▶ [WHAT IS NEEDED]
From the line with "s.kicks := rfl" through the line with "s.launches := rfl", inclusive, return each line of the data below exactly and leave the rest out.

▶ [EXERCISE INPUT]
/-! ### State.mapThread -/

@[simp] theorem State.mapThread_power (id l : Nat) (f : Thread → Thread) : (s.mapThread id l f).power = s.power := rfl
@[simp] theorem State.mapThread_now (id l : Nat) (f : Thread → Thread) : (s.mapThread id l f).now = s.now := rfl
@[simp] theorem State.mapThread_agenda (id l : Nat) (f : Thread → Thread) : (s.mapThread id l f).agenda = s.agenda := rfl
@[simp] theorem State.mapThread_turn (id l : Nat) (f : Thread → Thread) : (s.mapThread id l f).turn = s.turn := rfl
@[simp] theorem State.mapThread_freeCount (id l : Nat) (f : Thread → Thread) : (s.mapThread id l f).freeCount = s.freeCount := rfl
@[simp] theorem State.mapThread_cur (id l : Nat) (f : Thread → Thread) : (s.mapThread id l f).cur = s.cur := rfl
@[simp] theorem State.mapThread_boot (id l : Nat) (f : Thread → Thread) : (s.mapThread id l f).boot = s.boot := rfl
@[simp] theorem State.mapThread_dies (id l : Nat) (f : Thread → Thread) : (s.mapThread id l f).dies = s.dies := rfl
@[simp] theorem State.mapThread_remap (id l : Nat) (f : Thread → Thread) : (s.mapThread id l f).remap = s.remap := rfl
@[simp] theorem State.mapThread_coreTemp (id l : Nat) (f : Thread → Thread) : (s.mapThread id l f).coreTemp = s.coreTemp := rfl
@[simp] theorem State.mapThread_droop (id l : Nat) (f : Thread → Thread) : (s.mapThread id l f).droop = s.droop := rfl
@[simp] theorem State.mapThread_powerLimited (id l : Nat) (f : Thread → Thread) : (s.mapThread id l f).powerLimited = s.powerLimited := rfl
@[simp] theorem State.mapThread_wgs (id l : Nat) (f : Thread → Thread) : (s.mapThread id l f).wgs = s.wgs := rfl
@[simp] theorem State.mapThread_waits (id l : Nat) (f : Thread → Thread) : (s.mapThread id l f).waits = s.waits := rfl
@[simp] theorem State.mapThread_issue (id l : Nat) (f : Thread → Thread) : (s.mapThread id l f).issue = s.issue := rfl
@[simp] theorem State.mapThread_issuedAt (id l : Nat) (f : Thread → Thread) : (s.mapThread id l f).issuedAt = s.issuedAt := rfl
@[simp] theorem State.mapThread_nextId (id l : Nat) (f : Thread → Thread) : (s.mapThread id l f).nextId = s.nextId := rfl
@[simp] theorem State.mapThread_opCache (id l : Nat) (f : Thread → Thread) : (s.mapThread id l f).opCache = s.opCache := rfl
@[simp] theorem State.mapThread_generation (id l : Nat) (f : Thread → Thread) : (s.mapThread id l f).generation = s.generation := rfl
@[simp] theorem State.mapThread_counters (id l : Nat) (f : Thread → Thread) : (s.mapThread id l f).counters = s.counters := rfl
@[simp] theorem State.mapThread_queuesTask (id l : Nat) (f : Thread → Thread) : (s.mapThread id l f).queuesTask = s.queuesTask := rfl
@[simp] theorem State.mapThread_spill (id l : Nat) (f : Thread → Thread) : (s.mapThread id l f).spill = s.spill := rfl
@[simp] theorem State.mapThread_steals (id l : Nat) (f : Thread → Thread) : (s.mapThread id l f).steals = s.steals := rfl
@[simp] theorem State.mapThread_ctxs (id l : Nat) (f : Thread → Thread) : (s.mapThread id l f).ctxs = s.ctxs := rfl
@[simp] theorem State.mapThread_ops (id l : Nat) (f : Thread → Thread) : (s.mapThread id l f).ops = s.ops := rfl
@[simp] theorem State.mapThread_walks (id l : Nat) (f : Thread → Thread) : (s.mapThread id l f).walks = s.walks := rfl
@[simp] theorem State.mapThread_halo (id l : Nat) (f : Thread → Thread) : (s.mapThread id l f).halo = s.halo := rfl
@[simp] theorem State.mapThread_queues (id l : Nat) (f : Thread → Thread) : (s.mapThread id l f).queues = s.queues := rfl
@[simp] theorem State.mapThread_kicks (id l : Nat) (f : Thread → Thread) : (s.mapThread id l f).kicks = s.kicks := rfl
@[simp] theorem State.mapThread_pendings (id l : Nat) (f : Thread → Thread) : (s.mapThread id l f).pendings = s.pendings := rfl
@[simp] theorem State.mapThread_launches (id l : Nat) (f : Thread → Thread) : (s.mapThread id l f).launches = s.launches := rfl
@[simp] theorem State.mapThread_reports (id l : Nat) (f : Thread → Thread) : (s.mapThread id l f).reports = s.reports := rfl
@[simp] theorem State.mapThread_dispatchTurn (id l : Nat) (f : Thread → Thread) : (s.mapThread id l f).dispatchTurn = s.dispatchTurn := rfl
@[simp] theorem State.mapThread_served (id l : Nat) (f : Thread → Thread) : (s.mapThread id l f).served = s.served := rfl
@[simp] theorem State.mapThread_mem (id l : Nat) (f : Thread → Thread) : (s.mapThread id l f).mem = s.mem := rfl
@[simp] theorem State.mapThread_poison (id l : Nat) (f : Thread → Thread) : (s.mapThread id l f).poison = s.poison := rfl
@[simp] theorem State.mapThread_copies (id l : Nat) (f : Thread → Thread) : (s.mapThread id l f).copies = s.copies := rfl
@[simp] theorem State.mapThread_checks (id l : Nat) (f : Thread → Thread) : (s.mapThread id l f).checks = s.checks := rfl
@[simp] theorem State.mapThread_pages (id l : Nat) (f : Thread → Thread) : (s.mapThread id l f).pages = s.pages := rfl
@[simp] theorem State.mapThread_large (id l : Nat) (f : Thread → Thread) : (s.mapThread id l f).large = s.large := rfl
@[simp] theorem State.mapThread_pageReqs (id l : Nat) (f : Thread → Thread) : (s.mapThread id l f).pageReqs = s.pageReqs := rfl
@[simp] theorem State.mapThread_ranges (id l : Nat) (f : Thread → Thread) : (s.mapThread id l f).ranges = s.ranges := rfl
@[simp] theorem State.mapThread_lostReq (id l : Nat) (f : Thread → Thread) : (s.mapThread id l f).lostReq = s.lostReq := rfl
@[simp] theorem State.mapThread_held (id l : Nat) (f : Thread → Thread) : (s.mapThread id l f).held = s.held := rfl
@[simp] theorem State.mapThread_lostStores (id l : Nat) (f : Thread → Thread) : (s.mapThread id l f).lostStores = s.lostStores := rfl
@[simp] theorem State.mapThread_system (id l : Nat) (f : Thread → Thread) : (s.mapThread id l f).system = s.system := rfl
@[simp] theorem State.mapThread_tenants (id l : Nat) (f : Thread → Thread) : (s.mapThread id l f).tenants = s.tenants := rfl
@[simp] theorem State.mapThread_roots (id l : Nat) (f : Thread → Thread) : (s.mapThread id l f).roots = s.roots := rfl
@[simp] theorem State.mapThread_windows (id l : Nat) (f : Thread → Thread) : (s.mapThread id l f).windows = s.windows := rfl
@[simp] theorem State.mapThread_peers (id l : Nat) (f : Thread → Thread) : (s.mapThread id l f).peers = s.peers := rfl
@[simp] theorem State.mapThread_peerCtx (id l : Nat) (f : Thread → Thread) : (s.mapThread id l f).peerCtx = s.peerCtx := rfl
@[simp] theorem State.mapThread_linksDown (id l : Nat) (f : Thread → Thread) : (s.mapThread id l f).linksDown = s.linksDown := rfl
@[simp] theorem State.mapThread_code (id l : Nat) (f : Thread → Thread) : (s.mapThread id l f).code = s.code := rfl
@[simp] theorem State.mapThread_commands (id l : Nat) (f : Thread → Thread) : (s.mapThread id l f).commands = s.commands := rfl
@[simp] theorem State.mapThread_replies (id l : Nat) (f : Thread → Thread) : (s.mapThread id l f).replies = s.replies := rfl
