theorem witness_ReturningFromATrap : willing (soloThread handling) .eret (fun _ _ t => !t.inHandler) ∧
    willing (soloThread handling) .eretNext (fun _ _ t => !t.inHandler) ∧
    (∀ w ∈ ({ handling with windows := [openWindow, openWindow] } : Thread).windows, w.fault = none ∧ w.late = none) ∧
    handling.doomed = false ∧
    handling.pending = ⟨.data, 0x042450C1⟩ :: [] ∧ ({ handling with pending := [] } : Thread).pending = [] := by
  decide +kernel

theorem witness_SpecialRegisterInstructions : willing (solo []) (.srd 32 4) never ∧ willing (solo []) (.swr 9 4) never ∧
    willing (solo [(4, 0x300)]) (.swr 32 4) (fun _ _ t => (t.rd 4).getLsbD 0) ∧
    willing (solo []) (.clkrd 4) (fun s b _ => (s.flagsOf b.launch).getLsbD 0 && !(s.flagsOf b.launch).getLsbD 1) ∧
    willing (solo [(4, 7)]) (.pmcrd 6 4) never ∧ willing (solo []) (.sleep 0) never ∧ willing (solo []) (.sleep 65535) never ∧
    (ready (solo []) (.keyset 4) ∧ (solo []).launch? (first (solo [])).launch = some placedLaunch ∧
      (solo []).wgs.find? (fun x => x.id == 2) ≠ none ∧ (first (solo [])).wg = some 2) := by and_intros <;> decide +kernel

theorem witness_SpecialRegisterValues : (first (solo [])).wg ≠ none ∧ (solo []).scratchOf (first (solo [])) = some placedWg ∧
    ({ first (solo []) with wg := none } : Bundle).wg = none ∧ (thread []).rstack.length ≤ 0 ∧
    (({ thread [] with rstack := [⟨0x2000, 63⟩] } : Thread).rstack[0]? = some ⟨0x2000, 63⟩ ∧ 63 < 64) ∧
    (nested.levels.length ≤ 4 ∧ nested.rstack.length ≤ 8 ∧
      (∀ v ∈ nested.levels, v.lev < 4 ∧ 1 ≤ v.stages ∧ v.stages ≤ 4 ∧ (v.rot = 0 ∨ v.rot = 16 ∨ v.rot = 32 ∨ v.rot = 64) ∧
        v.depth ≤ 8) ∧ (nested.levels.map (fun v => v.lev)).Nodup ∧ (∀ v ∈ nested.levels, v.lev ≠ 3) ∧
      nested.levels = [⟨1, 3, 1, 0, 0x100, 4, 0, 0⟩] ++ ⟨0, 3, 1, 0, 0x200, 1, 16, 0⟩ :: []) := by decide +kernel

/-- The lanes of the first bundle that perform an unguarded instruction. -/
def acting (s : State) : List Nat := (first s).active [0] 0

/-- v(n) of lane l of the first bundle. -/
def laneReg (s : State) (l n : Nat) : Nat := (((first s).lane l).rd n).toNat

/-- The pair v(n), v(n + 1) of lane l of the first bundle. -/
def lanePair (s : State) (l n : Nat) : Nat := (((first s).lane l).rd64 n).toNat

/-- A device whose range 0 is on-demand. -/
def onDemandDevice : State := { solo [] with ranges := [(0, ⟨0xC000000000000000, 0x000F000000000000, 0⟩)] }

theorem witness_AccessJudgement : 2 ^ 56 ≤ 2 ^ 56 ∧
    (∀ x ∈ [0, 0x000EFFFFFFFFFFFF], x < 2 ^ 56 ∧ ((solo []).range 0 0).valid = true ∧ ((solo []).range 0 0).base ≤ x ∧
      x < ((solo []).range 0 0).limit) ∧
    (((solo []).place 0 0x10000).map (fun p => (solo []).checkAccess 0 3 0x10000 true true == none && p.writable &&
      p.key == 0)) = some true ∧
    (∀ n, n < 8 → ¬ (((solo []).range 0 n).valid = true ∧ ((solo []).range 0 n).base ≤ 0x000F000000000000 ∧
      0x000F000000000000 < ((solo []).range 0 n).limit)) ∧
    ((solo []).place 0 0xFFFF).map (fun p => (p.onDemand, p.state)) = some (false, .unmapped) ∧
    ((solo []).place 0 0x10000).map (fun p => (p.onDemand, p.state)) = some (false, .resident) ∧
    (onDemandDevice.place 0 0xFFFF).map (fun p => (p.onDemand, p.state)) = some (true, .nonresident) := by decide +kernel

theorem witness_BytesReadBack : (({ solo [] with copies := [(copyKey 0 4, ⟨[], 0, 0⟩)] } : State).copies.find
    (copyKey 0 (639 / 128))).isSome = true ∧ 8 ≤ 8 := by decide +kernel

theorem witness_ScratchpadAccesses :
    (∀ c ∈ [((0 : Fin 8), 0xFFF, 1), (1, 0xFFE, 2), (2, 0xFFC, 4), (3, 0xFF8, 8), (4, 0xFFF, 1), (5, 0xFFE, 2)],
      let s := solo [(6, BitVec.ofNat 32 c.2.1)]
      ready s (.sld 0 0 c.1 4 6) ∧ s.scratchOf (first s) = some placedWg ∧
        ∀ l ∈ acting s, laneReg s l 6 % c.2.2 = 0 ∧ laneReg s l 6 + c.2.2 ≤ placedWg.size) ∧
    (∀ c ∈ [((0 : Fin 4), 0xFFF, 1), (1, 0xFFE, 2), (2, 0xFFC, 4), (3, 0xFF8, 8)],
      let s := solo [(6, BitVec.ofNat 32 c.2.1)]
      ready s (.sst 0 c.1 4 6) ∧ s.scratchOf (first s) = some placedWg ∧
        ∀ l ∈ acting s, laneReg s l 6 % c.2.2 = 0 ∧ laneReg s l 6 + c.2.2 ≤ placedWg.size) := by
  and_intros <;> decide +kernel

/-- The scratchpad word of n bytes at v6 is aligned, inside and sound. -/
abbrev scratchFits (s : State) (n : Nat) : Prop := s.scratchOf (first s) = some placedWg ∧
  ∀ l ∈ acting s, laneReg s l 6 % n = 0 ∧ laneReg s l 6 + n ≤ placedWg.size ∧ placedWg.poisonedIn (laneReg s l 6) n = false

theorem witness_ScratchpadAtomics :
    (∀ i ∈ ([.satom 0 0 4 6, .satom 0 7 4 6, .sred 0 5 4 6, .sred 0 7 4 6, .scas 0 0 false 4 6] : List Instr),
      ready (solo [(6, 0xFFC)]) i ∧ scratchFits (solo [(6, 0xFFC)]) 4 ∧ ¬ (solo [(6, 0xFFC)]).barred (first (solo [(6, 0xFFC)]))) ∧
    (∀ i ∈ ([.satom 0 1 4 6, .satom 0 3 4 6, .sred 0 1 4 6, .scas 0 15 true 4 6] : List Instr),
      ready (solo [(6, 0xFF8)]) i ∧ scratchFits (solo [(6, 0xFF8)]) 8) ∧
    (let s := solo [(6, 0xFFC)]
     s.bundle? (first s).id = some (first s) ∧ (s.scratchOf (first s)).isSome = true ∧
       (s.scratchRmw 3 0 6 4 (fun _ _ => none)).1 = s ∧ (s.scratchRmw 3 0 6 4 (fun o _ => some (o + 5))).2 = 0) := by
  and_intros <;> decide +kernel

/-- A run of elements of n bytes from the pair v8 passes R196. -/
abbrev runFits (s : State) (n : Nat) (rd wr : Bool) : Prop := lanePair s 0 8 % n = 0 ∧
  s.permits (first s) (acting s) (fun l => lanePair s 0 8 + n * l) rd wr ∧
  ∀ l ∈ acting s, s.onKickPage 0 (lanePair s 0 8 + n * l) = false ∧ s.losesAt (first s) (lanePair s 0 8 + n * l) = false

theorem witness_RunAccesses : ∀ c ∈ [((0 : Fin 4), 1), (1, 2), (2, 4), (3, 8)],
    let s := solo [(8, BitVec.ofNat 32 (0x20000 - c.2))]
    (ready s (.vld 0 0 c.1 10 8) ∧ runFits s c.2 true false) ∧ (ready s (.vst 0 c.1 10 8) ∧ runFits s c.2 false true) := by
  decide +kernel

/-- A device whose bundle holds the claims of w20 and w21 and whose v4 and v5 hold the address x. -/
def claiming (x : Nat) : State :=
  { solo [(4, BitVec.ofNat 32 x)] with wgs := [{ placedWg with claims := [(20, 3), (21, 3)] }] }

theorem witness_UniformLoads :
    (let s := claiming 0x1FFFC
     ready s (.uld 0 0 false 3 20 4) ∧ s.holdsClaim (first s) 20 = true ∧ lanePair s 0 4 % 4 = 0 ∧
       s.permits (first s) (acting s) (fun _ => lanePair s 0 4) true false ∧ s.onKickPage 0 (lanePair s 0 4) = false) ∧
    (let s := claiming 0x1FFF8
     ready s (.uld 0 15 true 0 20 4) ∧ s.holdsClaim (first s) 20 = true ∧ s.holdsClaim (first s) 21 = true ∧
       lanePair s 0 4 % 8 = 0 ∧ s.permits (first s) (acting s) (fun _ => lanePair s 0 4) true false) := by
  and_intros <;> decide +kernel

/-- The place of x in context 0 of a state, and whether it is on a kick page. -/
def placeOf (s : State) (x : Nat) : Option (Nat × PageState × Option (Nat × Nat)) :=
  (s.place 0 x).map (fun p => (p.ia, p.state, s.kickAt p.ia))

/-- R203, R217, R301, R304 by cases: a word that is not resident, a sound one, a poisoned one, one that the checker refuses, one
homed on the other die whose request times out, and a kick register. -/
theorem witness_UniformLoads_access :
    (let s := { solo [] with ranges := [(0, ⟨0xC000000000000000, 0x000F000000000000, 0⟩)] }
     placeOf s 0x30000 = some (0x30000, .nonresident, none)) ∧
    (let s := solo []
     placeOf s 0x10000 = some (0x10000, .resident, none) ∧ s.isLost (.bundle 3) = false ∧
       s.admits 0x10000 (s.issuerOf (first s)) .device = true ∧ s.poisonedIn .home 0x10000 4 = false) ∧
    (let s := { solo [] with poison := [(0x10000 / 32, true)] }
     s.admits 0x10000 (s.issuerOf (first s)) (.die 0) = true ∧ s.poisonedIn .home 0x10000 4 = true) ∧
    (let s := { solo [] with checks := [(0x10000 / 128, ⟨.wg 9 9, .thread 9 9 9, false⟩)] }
     s.admits 0x10000 (s.issuerOf (first s)) .system = false) ∧
    (let s := { solo [] with lostReq := [.bundle 3] }
     placeOf s 0x12000 = some (0x12000, .resident, none) ∧ s.isLost (.bundle 3) = true ∧ s.crosses 0 .home 0x12000 = true ∧
       homeDie 0x12000 ≠ dieOf (first s).lcore ∧ homeDie 0x10000 = dieOf (first s).lcore) ∧
    (∀ d ∈ [0, 1], placeOf { solo [] with
      dies := [(d, { Die.start with kickPage := some 1 })] } 0x10000 = some (0x10000, .resident, some (d, 0))) := by
  and_intros <;> decide +kernel

/-- The word of n bytes at the pair v20 is aligned, passes R196 and is on no kick page. -/
abbrev farFits (s : State) (n : Nat) (rd : Bool) : Prop := (∀ l ∈ acting s, lanePair s l 20 % n = 0) ∧
  s.permits (first s) (acting s) (fun l => lanePair s l 20) rd true ∧ ∀ l ∈ acting s, s.onKickPage 0 (lanePair s l 20) = false

/-- A device whose page 2 is the kick page of die 0, whose page 1 is resident and whose page 3 is not; v20 holds x. -/
def farDevice (x : Nat) : State :=
  { solo [(20, BitVec.ofNat 32 x)] with
    dies := [(0, { Die.start with kickPage := some 2 })]
    pages := [(1, ⟨.resident, 0, true⟩), (2, ⟨.resident, 0, true⟩)] }

theorem witness_FarAtomics :
    (∀ i ∈ ([.gatom 0 0 0 10 20, .gatom 0 4 7 10 20, .gred 0 3 0 10 20, .gcas 0 3 false 12 20] : List Instr),
      ready (farDevice 0x1FFFC) i ∧ farFits (farDevice 0x1FFFC) 4 true ∧ ¬ (farDevice 0x1FFFC).barred (first (farDevice 0x1FFFC))) ∧
    (∀ i ∈ ([.gatom 0 3 1 10 20, .gred 0 2 3 10 20, .gcas 0 4 true 12 20] : List Instr),
      ready (farDevice 0x1FFF8) i ∧ farFits (farDevice 0x1FFF8) 8 true) ∧
    (ready (farDevice 0x200F8) (.gred 0 3 1 10 20) ∧ lanePair (farDevice 0x200F8) 0 20 % 8 = 0 ∧
      (farDevice 0x200F8).permits (first (farDevice 0x200F8)) (acting (farDevice 0x200F8)) (fun _ => 0x200F8) false true ∧
      ((farDevice 0x200F8).place 0 0x200F8).map (fun p => (farDevice 0x200F8).kickAt p.ia) = some (some (0, 31))) := by
  and_intros <;> decide +kernel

▶ [EXERCISE RESPONSE]
@[simp] theorem State.mapThread_kicks (id l : Nat) (f : Thread → Thread) : (s.mapThread id l f).kicks = s.kicks := rfl
@[simp] theorem State.mapThread_pendings (id l : Nat) (f : Thread → Thread) : (s.mapThread id l f).pendings = s.pendings := rfl
@[simp] theorem State.mapThread_launches (id l : Nat) (f : Thread → Thread) : (s.mapThread id l f).launches = s.launches := rfl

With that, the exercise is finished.